Cendant Corp, the world's biggest travel and real-estate services company, will split into four parts and said fourth-quarter earnings won't meet previous forecasts.
Cendant's real estate, travel distribution, hospitality and vehicle rental units will each form a publicly traded company, New York-based Cendant said yesterday in a statement. The transaction is expected to close next year and be tax free for Cendant and its shareholders, who will completely own the new companies. Investor approval isn't necessary, Cendant said.
Shares have fallen 9.9 percent this year as chief executive Henry Silverman sold or divested units that didn't fit into its real estate and travel units. That's worse than the 2.7 percent drop in the Standard & Poor's 500 Index.
"The company is substantially undervalued," Thomas McIntyre, who holds 526,000 shares of Cendant, said before the firm made its announcement.
Cendant's market value may rise to US$30 billion based on the US$2 billion in free cash flow generated each year by the company, which now has a market capitalization of US$21.02 billion.
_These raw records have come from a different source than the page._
-- ==== Sys2Proof/Machine/Lanes.lean ====
section
/-! DEFINITION. Opcode row 0x70 but `XVEC`: exchanges, votes, compaction, scans, random numbers and sampling (R139-R153,
R159-R165). -/

namespace Sys2Proof.Machine

/-- Exited members (R141). -/
def VecIn.gone (x : VecIn) : Mask := x.mset &&& ~~~x.part

/-- `Src(p)` of operand `i` for lane `l` (R147): value and poison. -/
def exchSrc (x : VecIn) (i l p : Nat) : LaneOut :=
  if p < 96 && x.part.getLsbD p then ⟨x.op i p, 0, x.bad i p⟩
  else if p < 96 && x.gone.getLsbD p then pure1 0
  else ⟨x.op i l, 0, x.bad i l⟩

/-- An exchange: copies carry poison, the index in `B` is consumed by its own lane (R146). -/
def exchWord (nw : Bool) (d : VR) (srcs : List (Nat × Src × Ty)) (m : Member) (idx : Bool) (f : VecIn → Nat → LaneOut) :
    VecWord :=
  { VecWord.plain d nw srcs f with memb := some m, copy := true, idx := idx }

def wVshfl (beat nw : Bool) (d : VR) (a b : Src) (m : Member) : VecWord :=
  exchWord nw d (srcs2 .s32 a b) m true fun x l =>
    let i := (x.op 1 l).toNat
    exchSrc x 0 l (if beat then l / 32 * 32 + i % 32 else i)

/-- `VBCAST` (R147): the index is unsigned before it is taken modulo the segment length. DESIGN CHOICE (log 77). -/
def wVbcast (nw : Bool) (d : VR) (a b : Src) (g : BitVec 3) (m : Member) : VecWord :=
  exchWord nw d (srcs2 .s32 a b) m true fun x l => exchSrc x 0 l (segBase g l + (x.op 1 l).toNat % segLen g)

def wVbcastI (nw : Bool) (d : VR) (a : Src) (k : BitVec 8) (g : BitVec 3) (m : Member) : VecWord :=
  exchWord nw d [(7, a, .s32)] m false fun x l => exchSrc x 0 l (segBase g l + k.toNat % segLen g)

/-- `VROTL` (R147): the count is unsigned, as in `VBCAST`. DESIGN CHOICE (log 77). -/
def wVrotl (nw : Bool) (d : VR) (a b : Src) (g : BitVec 3) (m : Member) : VecWord :=
  exchWord nw d (srcs2 .s32 a b) m true fun x l =>
    exchSrc x 0 l (segBase g l + (l - segBase g l + (x.op 1 l).toNat) % segLen g)

/-- Butterflies (R147, R148). -/
def wVbfly (f : Bfly) (nw : Bool) (d : VR) (a : Src) (j : BitVec 7) (m : Member) : VecWord :=
  let srcs := match f with
    | .x => [(7, a, Ty.s32)]
    | .lo b => srcs2 .s32 a b
    | .hi b => srcs2 .s32 a b
  exchWord nw d srcs m false fun x l =>
    let p := l ^^^ j.toNat
    let low := l &&& j.toNat == 0
    match f with
    | .x => exchSrc x 0 l p
    | .lo _ => if low then ⟨x.op 0 l, 0, x.bad 0 l⟩ else exchSrc x 1 l p
    | .hi _ => if low then exchSrc x 0 l p else ⟨x.op 1 l, 0, x.bad 1 l⟩

def execVshfl (beat nw : Bool) (d : VR) (a b : Src) (m : Member) (s : State) : Out :=
  execVec (.vshfl beat nw d a b m) s (wVshfl beat nw d a b m)
def execVbcast (nw : Bool) (d : VR) (a b : Src) (g : BitVec 3) (m : Member) (s : State) : Out :=
  execVec (.vbcast nw d a b g m) s (wVbcast nw d a b g m)
def execVbcastI (nw : Bool) (d : VR) (a : Src) (k : BitVec 8) (g : BitVec 3) (m : Member) (s : State) : Out :=
  execVec (.vbcastI nw d a k g m) s (wVbcastI nw d a k g m)
def execVrotl (nw : Bool) (d : VR) (a b : Src) (g : BitVec 3) (m : Member) (s : State) : Out :=
  execVec (.vrotl nw d a b g m) s (wVrotl nw d a b g m)
def execVbfly (f : Bfly) (nw : Bool) (d : VR) (a : Src) (j : BitVec 7) (m : Member) (s : State) : Out :=
  execVec (.vbfly f nw d a j m) s (wVbfly f nw d a j m)

/-- A word of the row that consumes its sources. -/
def crossWord (nw : Bool) (d : VR) (srcs : List (Nat × Src × Ty)) (m : Member) (eval : VecIn → List LaneOut) : VecWord :=
  { VecWord.plain d nw srcs (fun _ _ => pure1 0) with memb := some m, eval := eval }

/-! ## Votes, matching, compaction (R149-R151) -/

def voteWords (op : VoteOp) (x : VecIn) : List W :=
  let p := maskOf fun j => x.part.getLsbD j && x.op 0 j != 0
  match op with
  | .any => [boolW (p != 0)]
  | .all => [boolW (p == x.part)]
  | .uni =>
    let js := lanesOf x.part
    [boolW (js.all fun j => x.op 0 j == x.op 0 (js.headD 0))]
  | .ballot => maskWords p

def execVvote (op : VoteOp) (d : SR) (a : Src) (m : Member) (s : State) : Out :=
  onSplit (.vvote op d a m) s fun e => e.run do
    let n := if op == .ballot then 3 else 1
    let x ← toSclCheck e [(7, a, .s32)] (some m) ((List.range n).map (d.toNat + ·))
    .ok (toSclWrite e (e.w.setMabs (x.gone != 0)) d (voteWords op x))

def wVmatch (nw : Bool) (d : VR) (a : Src) (m : Member) : VecWord :=
  crossWord nw d [(7, a, .s32)] m (lanesOut fun x l =>
    let base := l / 32 * 32
    pure1 (BitVec.ofNat 32 ((List.range 32).foldr (fun i acc =>
      (base + i == l || x.part.getLsbD (base + i) && x.op 0 (base + i) == x.op 0 l).toNat + 2 * acc) 0)))

def execVmatch (nw : Bool) (d : VR) (a : Src) (m : Member) (s : State) : Out :=
  execVec (.vmatch nw d a m) s (wVmatch nw d a m)

/-- Compaction within segments (R151): the lanes selected by the triple `B`, in order. -/
def wVcprs (g : BitVec 3) (nw : Bool) (d : VR) (a : Src) (b : SR) (m : Member) : VecWord :=
  { exchWord nw d [(7, a, .s32)] m false (fun x l =>
      let base := segBase g l
      let es := ((List.range (segLen g)).map (base + ·)).filter fun p => x.part.getLsbD p && x.sel.getLsbD p
      match es[l - base]? with
      | some p => ⟨x.op 0 p, 0, x.bad 0 p⟩
      | none => pure1 0) with tri := some (8, b) }

def execVcprs (g : BitVec 3) (nw : Bool) (d : VR) (a : Src) (b : SR) (m : Member) (s : State) : Out :=
  execVec (.vcprs g nw d a b m) s (wVcprs g nw d a b m)

/-! ## Scans and reductions (R152, R153) -/

/-- The identity of a combining operation. -/
def copIdent (t : VTy) (op : Cop) : W :=
  let f := fmOf t
  if t.isFloat then
    BitVec.ofNat 32 (match op with
      | .max => f.inf.getD 0 + f.sign
      | .min => f.inf.getD 0
      | _ => f.sign)
  else
    match op with
    | .max => ofInt32 (tyMin (vty t))
    | .min => ofInt32 (tyMax (vty t))
    | .and => BitVec.allOnes 32
    | _ => 0

/-- The combining step; `u` is the unit of a rounding. -/
def combine (t : VTy) (op : Cop) (m : Xm) (u : Nat) (x y : W) : W × Flags :=
  match op with
  | .add => if t.isFloat then addFl t m u x y else (satInt (t == .u32) m.sat (inInt (t == .u32) x + inInt (t == .u32) y), 0)
  | .max => if t.isFloat then pickNan t true x y else (maxWord (t == .u32) x y, 0)
  | .min => if t.isFloat then pickNan t false x y else (minWord (t == .u32) x y, 0)
  | .and => (x &&& y, 0)
  | .or => (x ||| y, 0)
  | .xor => (x ^^^ y, 0)

/-- What a position of a reduction or scan holds (R152); `none` where it is absent. A NaN of a participating lane enters as
the canonical one; its flag is that lane's own, if it issues (R72, R141). -/
def copAt (t : VTy) (op : Cop) (x : VecIn) (scan : Bool) (p : Nat) : Option (W × Flags) :=
  if x.part.getLsbD p then some (treeLeaf t (x.op 0 p), 0)
  else if scan || x.mset.getLsbD p then some (copIdent t op, 0)
  else none

/-- A reduction or scan that takes a counter step: every sum under SR, as R129 has it for `VRADD`, also where no step of it rounds
(R161). DESIGN CHOICE (log 87). -/
def isAddSr (t : VTy) (op : Cop) (m : Xm) : Bool := t.isFloat && op == .add && m.rm == .sr

def wVrdc (t : VTy) (op : Cop) (g : BitVec 3) (m : Xm) (nw : Bool) (d : VR) (a : Src) (mb : Member) : VecWord :=
  { crossWord nw d [(7, a, vty t)] mb (fun x => ownFlags t x (segOut x.act g fun base =>
      (segRoot (fun k i => withFl (combine t op m (x.u i k))) (copAt t op x false) g base).map flagged)) with
    draw := isAddSr t op m }

/-- One level of a scan from lane `off`: position i takes x_(i−2^k) ⊕ x_i. -/
def scanLevel (f : Nat → Nat → (W × Flags) → (W × Flags) → W × Flags) (k off : Nat) (xs : List (W × Flags)) :
    List (W × Flags) :=
  let n := 2 ^ k
  xs.take n ++ ((xs.zip (xs.drop n)).zip (List.range xs.length)).map fun p => f k (off + p.2) p.1.1 p.1.2

/-- The inclusive scan of up to 32 positions. -/
def scanBeat (f : Nat → Nat → (W × Flags) → (W × Flags) → W × Flags) (off : Nat) : Nat → List (W × Flags) → List (W × Flags)
  | 0, xs => xs
  | k + 1, xs => scanLevel f k off (scanBeat f off k xs)

/-- The inclusive scan of a segment at lane `base`. -/
def scanSeg (f : Nat → Nat → (W × Flags) → (W × Flags) → W × Flags) (g : BitVec 3) (base : Nat) (xs : List (W × Flags)) :
    List (W × Flags) :=
  if g == 6 then
    let b0 := scanBeat f 0 5 (xs.take 32)
    let b1 := scanBeat f 32 5 ((xs.drop 32).take 32)
    let b2 := scanBeat f 64 5 (xs.drop 64)
    let t0 := b0.getD 31 (0, 0)
    let c := f 5 64 t0 (b1.getD 31 (0, 0))
    b0 ++ (b1.zip (List.range 32)).map (fun p => f 5 (32 + p.2) t0 p.1)
      ++ (b2.zip (List.range 32)).map (fun p => f 6 (64 + p.2) c p.1)
  else scanBeat f base (segLog g) xs

/-- The scanned values of a whole wave; segments without an issuing lane are left out. -/
def scanAll (f : Nat → Nat → (W × Flags) → (W × Flags) → W × Flags) (g : BitVec 3) (act : Mask)
    (leaf : Nat → W × Flags) (excl : Option W) : List (W × Flags) :=
  let n := segLen g
  (List.range (96 / n)).flatMap fun k =>
    if (List.range n).any fun i => act.getLsbD (k * n + i) then
      let r := scanSeg f g (k * n) ((List.range n).map fun i => leaf (k * n + i))
      match excl with
      | some z => (z, 0) :: r.take (n - 1)
      | none => r
    else List.replicate n (0, 0)

def onAct (act : Mask) (xs : List (W × Flags)) : List LaneOut :=
  (xs.zip laneList).map fun p => if act.getLsbD p.2 then flagged p.1 else pure1 0

def wVscan (t : VTy) (op : Cop) (excl : Bool) (g : BitVec 3) (m : Xm) (nw : Bool) (d : VR) (a : Src) (mb : Member) :
    VecWord :=
  { crossWord nw d [(7, a, vty t)] mb (fun x =>
      ownFlags t x (onAct x.act (scanAll (fun k i => withFl (combine t op m (x.u i k))) g x.act
        (fun p => (copAt t op x true p).getD (0, 0)) (if excl then some (copIdent t op) else none)))) with
    draw := isAddSr t op m }

def execVscan (t : VTy) (op : Cop) (excl : Bool) (g : BitVec 3) (x : Xm) (nw : Bool) (d : VR) (a : Src) (m : Member)
    (s : State) : Out :=
  execVec (.vscan t op excl g x nw d a m) s (wVscan t op excl g x nw d a m)
def execVrdc (t : VTy) (op : Cop) (g : BitVec 3) (x : Xm) (nw : Bool) (d : VR) (a : Src) (m : Member) (s : State) : Out :=
  execVec (.vrdc t op g x nw d a m) s (wVrdc t op g x nw d a m)

/-! ## Random numbers and sampling (R163-R165) -/

def wRng (flt nw : Bool) (d : VR) : VecWord :=
  { VecWord.plain d nw [] (fun x l =>
      if flt then pure1 (roundFP32 .rne 0 (exPow2 (x.o0 l / 256 : Nat) (-24))).1 else pure1 (BitVec.ofNat 32 (x.o0 l))) with
    draw := true }

def wVgumb (nw : Bool) (d : VR) (a b : Src) : VecWord :=
  { VecWord.plain d nw (srcs2 .f32 a b) (fun x l =>
      let p := inFl .f32 (x.op 0 l)
      let q := inFl .f32 (x.op 1 l)
      let r := exFma .rne p.1 q.1 (gumbel (x.o0 l / 256))
      let z := roundFP32 .rne 0 r.1
      ⟨z.1, p.2 ||| q.2 ||| r.2 ||| z.2, false⟩) with draw := true }

/-- `VBERN` (R163). -/
def wVbern (t : VTy) (nw : Bool) (d : VR) (a : Src) : VecWord :=
  { VecWord.plain d nw [(7, a, vty t)] (fun x l =>
      let p := (inFl t (x.op 0 l)).1
      if p.isNan then ⟨0, flNV, false⟩
      else pure1 (boolW (exLt (exQuot (x.o0 l) (2 ^ 32) false) p))) with draw := true }

def execRng (flt nw : Bool) (d : VR) (s : State) : Out := execVec (.rng flt nw d) s (wRng flt nw d)
def execVgumb (nw : Bool) (d : VR) (a b : Src) (s : State) : Out := execVec (.vgumb nw d a b) s (wVgumb nw d a b)
def execVbern (t : VTy) (nw : Bool) (d : VR) (a : Src) (s : State) : Out :=
  execVec (.vbern t nw d a) s (wVbern t nw d a)

/-- A weight of `VSMPL`: +0 with NV for a negative number or a NaN (R164). −0 is no negative number; it counts as +0. -/
def weightOf (x : W) : W × Flags :=
  match (inFl .f32 x).1 with
  | .nan => (0, flNV)
  | .zero _ => (0, 0)
  | .inf s => if s then (0, flNV) else (x, 0)
  | .fin n _ => if n < 0 then (0, flNV) else (x, 0)

/-- Weights of the lanes: NV only for an issuing lane's own value (R141, R164). -/
def ownWeights (x : VecIn) (rs : List LaneOut) : List LaneOut :=
  (rs.zip laneList).map fun p =>
    { p.1 with fl := p.1.fl ||| if x.act.getLsbD p.2 then (weightOf (x.op 0 p.2)).2 else 0 }

/-- The position that a segment draws from its weights and their inclusive scan. -/
def sampleAt (ws ss : List W) (u : Nat) : W :=
  let n := ws.length
  let at1 (p : Nat → Bool) : W := BitVec.ofNat 32 (((List.range n).find? p).getD (2 ^ 32 - 1))
  let v (xs : List W) (i : Nat) : Ex := (inFl .f32 (xs.getD i 0)).1
  let tot := v ss (n - 1)
  if tot == .inf false then
    (if (List.range n).any fun i => v ws i == .inf false then at1 fun i => v ws i == .inf false
     else at1 fun i => v ss i == .inf false)
  else if tot.isZero then BitVec.allOnes 32
  else
    let t := (inFl .f32 (roundFP32 .rne 0 (exMul (exPow2 (u : Int) (-24)) tot).1).1).1
    if (List.range n).any fun i => exLt t (v ss i) then at1 fun i => exLt t (v ss i)
    else at1 fun i => exEq (v ss i) tot

def wVsmpl (g : BitVec 3) (nw : Bool) (d : VR) (a : Src) (m : Member) : VecWord :=
  { crossWord nw d [(7, a, .f32)] m (fun x =>
      let n := segLen g
      let leaf (p : Nat) : W := if x.part.getLsbD p then (weightOf (x.op 0 p)).1 else 0
      let sums := scanAll (fun _ _ => withFl (addFl .f32 ⟨false, .rne⟩ 0)) g x.act (fun p => (leaf p, 0)) none
      ownWeights x (segOut x.act g fun base =>
        let ws := (List.range n).map fun i => leaf (base + i)
        some (pure1 (sampleAt ws (((sums.drop base).take n).map (·.1)) (x.o0 base / 256))))) with draw := true }

def execVsmpl (g : BitVec 3) (nw : Bool) (d : VR) (a : Src) (m : Member) (s : State) : Out :=
  execVec (.vsmpl g nw d a m) s (wVsmpl g nw d a m)

/-- Whether key `y` lies before key `x` in the total order: ascending, NaN lowest, −0 below +0 (R165). -/
def keyBefore (t : VTy) (y x : W) : Bool :=
  if t.isFloat then
    let p := (inFl t y).1
    let q := (inFl t x).1
    if q.isNan then false else if p.isNan then true else exLtZ p q
  else inInt (t == .u32) y < inInt (t == .u32) x

def wVtopk (t : VTy) (g : BitVec 3) (nw : Bool) (d : VR) (a b : Src) (m : Member) : VecWord :=
  { crossWord nw d [(7, a, vty t), (8, b, .s32)] m (lanesOut fun x l =>
      let base := segBase g l
      let rank := ((List.range (segLen g)).filter fun i =>
        let p := base + i
        x.part.getLsbD p && p != l
          && (keyBefore t (x.op 0 p) (x.op 0 l) || p < l && !keyBefore t (x.op 0 l) (x.op 0 p))).length
      pure1 (if rank < (x.op 1 l).toNat then BitVec.ofNat 32 rank else BitVec.allOnes 32)) with idx := true }

def execVtopk (t : VTy) (g : BitVec 3) (nw : Bool) (d : VR) (a b : Src) (m : Member) (s : State) : Out :=
  execVec (.vtopk t g nw d a b m) s (wVtopk t g nw d a b m)

end Sys2Proof.Machine
end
The company cut its fourth-quarter profit outlook and lowered next year's growth forecasts.
"They haven't seen their strategy rewarded in the stock market," said McIntyre, who helps manage US$125 million at Orleans, Massachusetts-based McIntyre, Freedman & Flynn. "The frustration has got to be there."
Cendant shares rose US$0.45 to US$20.09 in New York Stock Exchange trading last Friday.
Third-quarter profit fell 21 percent to US$0.44 a share from US$0.56 a year earlier, Cendant said in the statement. It cut fourth-quarter estimates by US$0.03 to US$0.04 a share to US$0.23 to US$0.26 a share on costs related to the combining of two units.
Analysts in a Thomson survey estimated US$0.46.
Cendant didn't immediately respond to a query about a share sale.
Michael Millman, an analyst with independent stock analysis firm Millman Research Associates in Short Hills, New Jersey, said before the announcement Cendant may be worth US$32 a share in a break up. That's 60 percent more than the current stock price.
"We and our advisers believe the sum of the parts has a value in excess of our current share price,'' Silverman said in the statement.
Silverman, 65, has said the company's real estate and travel units act as a hedge, with demand likely rising for one if it slips for another. The company sold or spun off businesses including an auto-fleet billing unit and a marketing-services arm in the past year.
The program to divest units was completed with the sale of the marketing unit on Oct. 17.
"The stars have aligned," McIntyre said. "Even by their own admission this is the transition year."
The company at the same time has bolstered the two main units through acquisitions, including the Orbitz online travel agency and the purchase of the Wyndham hotel brand.
The company's real estate unit includes the residential brokerages Century 21, Coldwell Banker, ERA and Sotheby's Realty.
Cendant said it expects to pay its US$0.11 quarterly dividend until the new companies are formed. A US$2 billion share buyback target through next year is "no longer operative," it said in the statement.
Names for the new firms haven't been decided yet, the company said, adding it will drop the Cendant name.
Shares of individual Cendant units are gaining in value, McIntyre said. Shares of PHH Corp, a mortgage and fleet management company, have risen 21 percent since the spin off from Cendant in February.
Cendant is undervalued compared to other travel-related companies. The company is trading at a price-earnings ratio of 13.50, according to Bloomberg data. That's less than Marriott International's ratio of about 22 and Expedia Inc's ratio of 16.78.